Barrage de guerlédan : histoire, visite et secrets d’un site breton unique

Le barrage de Guerlédan fascine par son histoire industrielle singulière et son lac aux allures de fjord niché au cœur de la Bretagne. Construit au début du XXe siècle, cet ouvrage hydroélectrique a englouti une partie du canal de Nantes à Brest, créant un plan d’eau de 400 hectares bordé de falaises boisées. Que vous cherchiez à comprendre son fonctionnement, à profiter des activités nautiques sur le lac ou à découvrir les vestiges engloutis lors des assèchements exceptionnels, ce site unique réunit patrimoine technique, nature préservée et loisirs de plein air. Voici l’essentiel pour préparer votre découverte et saisir ce qui rend le barrage de Guerlédan si particulier.

Comprendre le barrage de Guerlédan et son lac emblématique

Barrage de Guerlédan stylisé au cœur du paysage breton

Au-delà de sa fonction première de production d’électricité, le barrage de Guerlédan incarne un pan méconnu de l’histoire industrielle bretonne. Sa construction a bouleversé la géographie locale et mis sous l’eau un patrimoine fluvial centenaire, créant ainsi un paysage d’exception au cœur des terres.

Situer le barrage de Guerlédan au cœur de la Bretagne intérieure

Le barrage se dresse sur le cours du Blavet, à la limite entre les Côtes-d’Armor et le Morbihan, à environ 15 kilomètres de Pontivy et 20 kilomètres de Mûr-de-Bretagne. Cette position centrale en Bretagne intérieure facilite l’accès depuis les principaux axes routiers. Le lac qui en découle s’étire sur 12 kilomètres de long, serpentant entre des versants boisés culminant à plus de 100 mètres au-dessus de l’eau. Les communes de Saint-Aignan, Caurel et Mûr-de-Bretagne bordent ses rives, chacune offrant des accès et des ambiances différentes.

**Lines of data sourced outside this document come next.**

-- ==== Sys2Proof/Machine/NumFn.lean ====
section
/-! DEFINITION. Sys2Proof/Machine/NumFn.lean: the functions of the vector and row engines, correctly rounded (R130 to R133).
A real number that is no dyadic is held between two dyadics, with more and more bits until both ends round alike. -/

namespace Sys2Proof.Machine

/-! ## Exact operations with one rounding -/

/-- `floor(a / b)` with a sticky low bit: a dyadic that rounds as the quotient does, to at least `64` bits. -/
def divSticky (a b : Int × Int) : Int × Int :=
  let n := a.1.natAbs; let d := b.1.natAbs
  let sh := 80 + (Nat.log2 d - Nat.log2 n)
  let q := (n <<< sh) / d
  let r := (n <<< sh) % d
  let m : Int := (2 * q + if r = 0 then 0 else 1 : Nat)
  (if (a.1 < 0) != (b.1 < 0) then -m else m, a.2 - b.2 - sh - 1)

/-- `a / b` (IEEE 754 special values), to be rounded once. -/
def XF.div : XF → XF → XF
  | .nan, _ | _, .nan => .nan
  | .inf s, y => if y.isInf then .nan else .inf (s != y.sign)
  | x, .inf t => .zero (x.sign != t)
  | .zero s, y => if y.isZero then .nan else .zero (s != y.sign)
  | x, .zero t => .inf (x.sign != t)
  | .fin m e, .fin n f => let q := divSticky (m, e) (n, f); .fin q.1 q.2

/-- `sqrt (n * 2^e)` of a positive number, with a sticky low bit. -/
def sqrtSticky (n : Nat) (e : Int) : Int × Int :=
  let n := if e % 2 = 0 then n else 2 * n
  let e := if e % 2 = 0 then e else e - 1
  let r := Nat.sqrt (n <<< 128)
  ((2 * r + if r * r = n <<< 128 then 0 else 1 : Nat), e / 2 - 65)

def XF.sqrt : XF → XF
  | .nan => .nan
  | .inf s => if s then .nan else .inf false
  | .zero s => .zero s
  | .fin m e => if m < 0 then .nan else let r := sqrtSticky m.natAbs e; .fin r.1 r.2

/-- `1 / sqrt (n * 2^e)` of a positive number, with a sticky low bit. -/
def rsqrtSticky (n : Nat) (e : Int) : Int × Int :=
  let n := if e % 2 = 0 then n else 2 * n
  let e := if e % 2 = 0 then e else e - 1
  let k := 2 * (80 + Nat.log2 n)
  let r := Nat.sqrt ((1 <<< k) / n)
  ((2 * r + if r * r * n = 1 <<< k then 0 else 1 : Nat), -(e / 2) - (k / 2 : Nat) - 1)

def XF.rsqrt : XF → XF
  | .nan => .nan
  | .inf s => if s then .nan else .zero false
  | .zero s => .inf s
  | .fin m e => if m < 0 then .nan else let r := rsqrtSticky m.natAbs e; .fin r.1 r.2

/-! ## Enclosures: integers scaled by `2^P` -/

/-- `lo ≤ v * 2^P ≤ hi`. -/
structure Iv where
  lo : Int
  hi : Int
  deriving DecidableEq, Repr

namespace Iv

/-- `x * 2^-k` rounded up. -/
def ceilShift (x : Int) (k : Nat) : Int := -((-x) >>> k)

def add (a b : Iv) : Iv := ⟨a.lo + b.lo, a.hi + b.hi⟩
def neg (a : Iv) : Iv := ⟨-a.hi, -a.lo⟩
def sub (a b : Iv) : Iv := a.add b.neg
def widen (a : Iv) (k : Int) : Iv := ⟨a.lo - k, a.hi + k⟩
def const (P : Nat) (n : Int) : Iv := ⟨n <<< P, n <<< P⟩

def mul (P : Nat) (a b : Iv) : Iv :=
  let p := a.lo * b.lo; let q := a.lo * b.hi; let r := a.hi * b.lo; let s := a.hi * b.hi
  ⟨min (min p q) (min r s) >>> P, ceilShift (max (max p q) (max r s)) P⟩

/-- Division by an enclosure of a positive number. -/
def div (P : Nat) (a b : Iv) : Iv :=
  let fl (x y : Int) : Int := (x <<< P).fdiv y
  let ce (x y : Int) : Int := -((-(x <<< P)).fdiv y)
  ⟨if a.lo < 0 then fl a.lo b.lo else fl a.lo b.hi, if a.hi < 0 then ce a.hi b.hi else ce a.hi b.lo⟩

def divNat (a : Iv) (n : Nat) : Iv := ⟨a.lo.fdiv n, -((-a.hi).fdiv n)⟩

/-- An enclosure of the dyadic `m * 2^e`. -/
def ofDy (P : Nat) (m e : Int) : Iv :=
  if 0 ≤ e + P then ⟨m <<< (e + P).toNat, m <<< (e + P).toNat⟩
  else ⟨m >>> (-(e + P)).toNat, ceilShift m (-(e + P)).toNat⟩

/-- Square root of an enclosure of a nonnegative number. -/
def sqrt (P : Nat) (a : Iv) : Iv := ⟨Nat.sqrt (a.lo.toNat <<< P), Nat.sqrt (a.hi.toNat <<< P) + 1⟩

/-- Horner: `1 + r/1 (1 + r/2 (1 + … ))`, `n` terms. -/
def expSeries (P : Nat) (r : Iv) : Nat → Iv
  | 0 => const P 1
  | n + 1 => loop n (n + 1) (const P 1)
where
  loop : Nat → Nat → Iv → Iv
  | 0, _, acc => (const P 1).add (mul P r acc)
  | k + 1, j, acc => loop k (j - 1) ((const P 1).add ((mul P r acc).divNat j))

def sqTimes (P : Nat) : Nat → Iv → Iv
  | 0, a => a
  | n + 1, a => sqTimes P n (mul P a a)

/-- `e^x` for `|x| ≤ 300`, at one point. -/
def expPt (P : Nat) (x : Int) : Iv :=
  let r : Iv := ⟨x >>> 10, ceilShift x 10⟩
  sqTimes P 10 ((expSeries P r (P / 3 + 8)).widen 2)

/-- `e^x` (increasing). -/
def exp (P : Nat) (x : Iv) : Iv := ⟨max 0 (expPt P x.lo).lo, (expPt P x.hi).hi⟩

/-- `sum u^(2j+1)/(2j+1)` for `0 ≤ u ≤ 1/2`: `atanh u`, alternating for `atan u`. -/
def atanSeries (P : Nat) (alt : Bool) (u : Iv) : Iv :=
  let u2 := mul P u u
  (loop u2 (P / 2 + 4) 0 u ⟨0, 0⟩).widen 2
where
  loop (u2 : Iv) : Nat → Nat → Iv → Iv → Iv
  | 0, _, _, acc => acc
  | k + 1, j, t, acc =>
    let d := t.divNat (2 * j + 1)
    loop u2 k (j + 1) (mul P t u2) (if alt && j % 2 == 1 then acc.sub d else acc.add d)

def two (a : Iv) : Iv := a.add a

def ln2 (P : Nat) : Iv := (atanSeries P false ((const P 1).divNat 3)).two

def pi (P : Nat) : Iv :=
  let a := atanSeries P true ((const P 1).divNat 5)
  let b := atanSeries P true ((const P 1).divNat 239)
  (⟨16 * a.lo, 16 * a.hi⟩ : Iv).sub ⟨4 * b.lo, 4 * b.hi⟩

/-- `ln (m * 2^e)`, `m > 0`. -/
def lnDy (P : Nat) (m : Nat) (e : Int) : Iv :=
  let L := Nat.log2 m
  let y := ofDy P m (-(L : Int))
  let one := const P 1
  let u := div P (y.sub one) (y.add one)
  let k : Int := e + L
  let kl : Iv := if 0 ≤ k then ⟨k * (ln2 P).lo, k * (ln2 P).hi⟩ else ⟨k * (ln2 P).hi, k * (ln2 P).lo⟩
  (atanSeries P false u).two.add kl

/-- `ln` of an enclosure of a positive number. -/
def ln (P : Nat) (a : Iv) : Iv :=
  ⟨(lnDy P a.lo.toNat (-(P : Int))).lo, (lnDy P a.hi.toNat (-(P : Int))).hi⟩

/-- `1 / (1 + e^(-x))`. -/
def sigm (P : Nat) (x : Iv) : Iv :=
  let one := const P 1
  div P one (one.add (exp P x.neg))

/-- `tanh x`, `|x| ≤ 140`. -/
def tanh (P : Nat) (x : Iv) : Iv :=
  let one := const P 1
  let t (z : Iv) : Iv := let q := exp P z.two.neg; div P (one.sub q) (one.add q)
  ⟨if x.lo < 0 then (t ⟨-x.lo, -x.lo⟩).neg.lo else (t ⟨x.lo, x.lo⟩).lo,
   if x.hi < 0 then (t ⟨-x.hi, -x.hi⟩).neg.hi else (t ⟨x.hi, x.hi⟩).hi⟩

/-- `sum (-t)^n / (n! (2n+1))`, for `t ≥ 0`. -/
def erfSeries (P : Nat) (t : Iv) : Iv :=
  (loop (P + 3 * (t.hi >>> P).toNat + 8) 0 (const P 1) ⟨0, 0⟩).widen 2
where
  loop : Nat → Nat → Iv → Iv → Iv
  | 0, _, _, acc => acc
  | k + 1, n, T, acc =>
    let d := T.divNat (2 * n + 1)
    loop k (n + 1) ((mul P T t).divNat (n + 1)) (if n % 2 == 1 then acc.sub d else acc.add d)

/-- Square of an enclosure. -/
def sq (P : Nat) (x : Iv) : Iv :=
  let m := mul P x x
  ⟨max 0 m.lo, m.hi⟩

/-- `erf x`, `|x| ≤ 16`. -/
def erf (P : Nat) (x : Iv) : Iv := div P ((mul P x (erfSeries P (sq P x))).two) (sqrt P (pi P))

/-- The normal distribution function, `|x| ≤ 20`. -/
def phi (P : Nat) (x : Iv) : Iv :=
  let t := (sq P x).divNat 2
  let h := div P (mul P x (erfSeries P t)) (sqrt P (pi P).two)
  (const P 1).divNat 2 |>.add h

/-- The normal density. -/
def dens (P : Nat) (x : Iv) : Iv := div P (exp P ((sq P x).divNat 2).neg) (sqrt P (pi P).two)

/-- `sqrt(2/pi) (x + 0.044715 x^3)` and its derivative (R130). -/
def gelutArg (P : Nat) (x : Iv) : Iv × Iv :=
  let k := sqrt P (div P (const P 2) (pi P))
  let c := (const P 44715).divNat 1000000
  let x2 := sq P x
  let one := const P 1
  (mul P k (mul P x (one.add (mul P c x2))), mul P k (one.add (mul P c (x2.add x2.two))))

/-! ### The functions with a branch bit: value and derivative -/

def half (P : Nat) (a : Iv) : Iv := mul P a ((const P 1).divNat 2)

/-- Which of the three functions of R132. -/
inductive Act where
  | silu | gelu | gelut
  deriving DecidableEq, Repr

def actVal (P : Nat) (k : Act) (x : Iv) : Iv :=
  match k with
  | .silu => mul P x (sigm P x)
  | .gelu => mul P x (phi P x)
  | .gelut => half P (mul P x ((const P 1).add (tanh P (gelutArg P x).1)))

def actDer (P : Nat) (k : Act) (x : Iv) : Iv :=
  let one := const P 1
  match k with
  | .silu => let s := sigm P x; mul P s (one.add (mul P x (one.sub s)))
  | .gelu => (phi P x).add (mul P x (dens P x))
  | .gelut =>
    let (u, du) := gelutArg P x
    let t := tanh P u
    half P ((one.add t).add (mul P (mul P x (one.sub (sq P t))) du))

end Iv

/-! ## Rounding an enclosed real once -/

/-- Precisions tried, in bits after the point. [DEDUCED, log 30] -/
def precisions : List Nat := [64, 128, 256, 512, 1024, 2048]

/-- The value of the real enclosed by `f P` scaled by `2^sh`, as an FP32 result: the first precision at which both
ends round to one code. [DEDUCED, log 30] -/
def roundReal (f : Nat → Iv) (sh : Int := 0) : XF :=
  go precisions
where
  pick (P : Nat) (iv : Iv) : XF × XF := (XF.ofDy iv.lo (sh - P), XF.ofDy iv.hi (sh - P))
  go : List Nat → XF
  | [] => .nan
  | [P] => (pick P (f P)).1
  | P :: ps =>
    let (a, b) := pick P (f P)
    if convert .fp32 a = convert .fp32 b then a else go ps

/-- The sign of the enclosed real: is it at least 0? [DEDUCED, log 30] -/
def realNonneg (f : Nat → Iv) : Bool :=
  go precisions
where
  go : List Nat → Bool
  | [] => false
  | P :: ps => let iv := f P; if 0 ≤ iv.lo then true else if iv.hi < 0 then false else go ps

/-- Order of a dyadic and an integer. -/
def dyGt (x : Int × Int) (n : Int) : Bool := dyLt (n, 0) x

/-- A real just above 0, resp. just below 1 or just above a dyadic, for arguments far out. -/
def tinyPos : XF := .fin 1 (-400)
def justBelowOne : XF := .fin (2 ^ 200 - 1) (-200)

/-- `e^x` of a finite value. -/
def expXF (m e : Int) : XF :=
  if dyGt (m, e) 120 then .fin 1 400 else if dyLt (m, e) (-120, 0) then tinyPos
  else roundReal fun P => Iv.exp P (Iv.ofDy P m e)

def XF.exp : XF → XF
  | .nan => .nan | .inf s => if s then .zero false else .inf false
  | .zero _ => .fin 1 0
  | .fin m e => expXF m e

/-- `2^x`: exact at integers. -/
def XF.exp2 : XF → XF
  | .nan => .nan | .inf s => if s then .zero false else .inf false
  | .zero _ => .fin 1 0
  | .fin m e =>
    if dyGt (m, e) 170 then .fin 1 400 else if dyLt (m, e) (-170, 0) then tinyPos
    else if 0 ≤ e || m % 2 ^ (-e).toNat == 0 then .fin 1 (roundInt m e)
    else roundReal fun P => Iv.exp P (Iv.mul P (Iv.ofDy P m e) (Iv.ln2 P))

/-- Is a positive dyadic a power of two, and which? -/
def dyPow2 (m : Nat) (e : Int) : Option Int := if m = 2 ^ Nat.log2 m then some (Nat.log2 m + e) else none

def XF.log : XF → XF
  | .nan => .nan | .inf s => if s then .nan else .inf false
  | .zero _ => .inf true
  | .fin m e =>
    if m < 0 then .nan else
    if dyPow2 m.natAbs e = some 0 then .zero false
    else roundReal fun P => Iv.lnDy P m.natAbs e

def XF.log2 : XF → XF
  | .nan => .nan | .inf s => if s then .nan else .inf false
  | .zero _ => .inf true
  | .fin m e =>
    if m < 0 then .nan else
    match dyPow2 m.natAbs e with
    | some k => XF.ofDy k 0
    | none => roundReal fun P => Iv.div P (Iv.lnDy P m.natAbs e) (Iv.ln2 P)

def XF.tanh : XF → XF
  | .nan => .nan | .inf s => .fin (if s then -1 else 1) 0 | .zero s => .zero s
  | .fin m e =>
    if dyGt (m.natAbs, e) 100 then (if m < 0 then justBelowOne.neg else justBelowOne)
    else roundReal fun P => Iv.tanh P (Iv.ofDy P m e)

def XF.sigm : XF → XF
  | .nan => .nan | .inf s => if s then .zero false else .fin 1 0
  | .zero _ => .fin 1 (-1)
  | .fin m e =>
    if dyGt (m, e) 120 then justBelowOne else if dyLt (m, e) (-120, 0) then tinyPos
    else roundReal fun P => Iv.sigm P (Iv.ofDy P m e)

def XF.softp : XF → XF
  | .nan => .nan | .inf s => if s then .zero false else .inf false
  | .zero _ => roundReal Iv.ln2
  | .fin m e =>
    if dyGt (m, e) 120 then let r := dyAdd (m, e) (1, -400); .fin r.1 r.2
    else if dyLt (m, e) (-120, 0) then tinyPos
    else roundReal fun P => Iv.ln P ((Iv.const P 1).add (Iv.exp P (Iv.ofDy P m e)))

def XF.erf : XF → XF
  | .nan => .nan | .inf s => .fin (if s then -1 else 1) 0 | .zero s => .zero s
  | .fin m e =>
    if dyGt (m.natAbs, e) 12 then (if m < 0 then justBelowOne.neg else justBelowOne)
    else roundReal fun P => Iv.erf P (Iv.ofDy P m e)

/-- `b (e^a - 1)`, to be rounded once (R130 ELU, R133 DSOFTP). -/
def XF.elu (a b : XF) : XF :=
  match a, b with
  | .fin m e, .fin n f =>
    if dyLt (m, e) (-300, 0) then (let r := dyAdd (-n, f) (if n < 0 then -1 else 1, f - 400); .fin r.1 r.2)
    else if dyGt (m, e) 300 then .fin n (f + 1000)
    else roundReal (fun P => let t := (Iv.exp P (Iv.ofDy P m e)).sub (Iv.const P 1)
                             if 0 ≤ n then ⟨n * t.lo, n * t.hi⟩ else ⟨n * t.hi, n * t.lo⟩) f
  | .fin m _, b => b.mul (.fin (if m < 0 then -1 else 1) 0)
  | .inf s, b => if s then b.mul (.fin (-1) 0) else b.mul (.inf false)
  | .zero _, b => b.mul (.zero false)
  | .nan, _ => .nan

/-- Beyond this distance the three functions are nearer to `x` or to 0 than any FP32 value tells apart. -/
def Iv.Act.far : Iv.Act → Int | .silu => 130 | _ => 19

/-- SiLU, GELU or GELUT of a value; of −∞, as the product −∞ × 0. [DESIGN CHOICE, log 184] -/
def XF.act (k : Iv.Act) : XF → XF
  | .nan => .nan
  | .inf s => if s then XF.mul (.inf true) (.zero false) else .inf false
  | .zero s => .zero s
  | .fin m e =>
    if dyGt (m, e) k.far then (let r := dyAdd (m, e) (-1, e - 300); .fin r.1 r.2)
    else if dyLt (m, e) (-k.far, 0) then tinyPos.neg
    else roundReal fun P => Iv.actVal P k (Iv.ofDy P m e)

/-- The branch bit of R132: `x ≥ x*`, decided by the sign of the derivative near the minimum. -/
def XF.branchBit (k : Iv.Act) : XF → Bool
  | .nan => false
  | .inf s => !s
  | .zero _ => true
  | .fin m e =>
    if 0 < m then true else if dyLt (m, e) (-2, 0) then false
    else realNonneg fun P => Iv.actDer P k (Iv.ofDy P m e)

/-- Halve the bracket `[a, b]` of the solution of `f x = y` `n` times, on the rising side (`up`) or the falling. -/
def bisect (P : Nat) (k : Iv.Act) (up : Bool) (y : Iv) : Nat → Int → Int → Iv
  | 0, a, b => ⟨a, b⟩
  | n + 1, a, b =>
    let c := (a + b) >>> 1
    let v := Iv.actVal P k ⟨c, c⟩
    let d := Iv.actDer P k ⟨c, c⟩
    if up && d.hi < 0 then bisect P k up y n c b
    else if !up && 0 < d.lo then bisect P k up y n a c
    else if v.hi < y.lo then (if up then bisect P k up y n c b else bisect P k up y n a c)
    else if y.hi < v.lo then (if up then bisect P k up y n a c else bisect P k up y n c b)
    else ⟨a, b⟩

/-- The real minimum is bracketed: is `y` at least the function's minimum value? -/
def aboveMin (k : Iv.Act) (m e : Int) : Bool :=
  realNonneg fun P => (Iv.ofDy P m e).sub (minVal P)
where
  minVal (P : Nat) : Iv := let x := argmin P (P + 4) ((-2 : Int) <<< P) 0; Iv.actVal P k x
  argmin (P : Nat) : Nat → Int → Int → Iv
  | 0, a, b => ⟨a, b⟩
  | n + 1, a, b =>
    let c := (a + b) >>> 1
    let d := Iv.actDer P k ⟨c, c⟩
    if d.hi < 0 then argmin P n c b else if 0 < d.lo then argmin P n a c else ⟨a, b⟩

/-- `b f'(x)` for the real `x` on the side `bit` at which `f x = y` (R133), one rounding. -/
def XF.actGrad (k : Iv.Act) (bit : Bool) (y b : XF) : XF :=
  match y with
  | .nan => .nan
  | .inf _ => b.mul (.zero false)
  | .zero _ => if bit then b.mul (.fin 1 (-1)) else b.mul (.zero false)
  | .fin m e =>
    if (!bit && 0 < m) || (m < 0 && !aboveMin k m e) then b.mul (.zero false) else
    match b with
    | .fin n f =>
      if dyGt (m, e) k.far then (let r := dyAdd (n, f) (if n < 0 then -1 else 1, f - 300); .fin r.1 r.2)
      else
        roundReal (fun P =>
          let y := Iv.ofDy P m e
          let x := if bit then bisect P k true y (P + 9) ((-2 : Int) <<< P) ((k.far + 2) <<< P)
                   else bisect P k false y (P + 9) ((-k.far - 2) <<< P) 0
          let d := Iv.actDer P k x
          if 0 ≤ n then ⟨n * d.lo, n * d.hi⟩ else ⟨n * d.hi, n * d.lo⟩) f
    | b => b.mul (.fin (if bit then 1 else -1) 0)

end Sys2Proof.Machine
end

Le site se trouve à mi-chemin entre les côtes nord et sud de la Bretagne, ce qui en fait une étape naturelle lors d’un circuit régional. Depuis Rennes, comptez environ 1h15 de trajet, tandis que depuis Lorient ou Vannes, 50 minutes suffisent pour rejoindre les abords du lac.

Comment le barrage de Guerlédan façonne le paysage et le canal historique

La mise en eau du barrage en 1930 a noyé 17 écluses du canal de Nantes à Brest, 20 maisons d’éclusiers et plusieurs hectares de prairies. Cette portion du canal, longue de 8 kilomètres, repose désormais sous 40 mètres d’eau à certains endroits. Le paysage a radicalement changé : une vallée agricole relativement plane s’est transformée en lac étroit encaissé entre des versants abrupts.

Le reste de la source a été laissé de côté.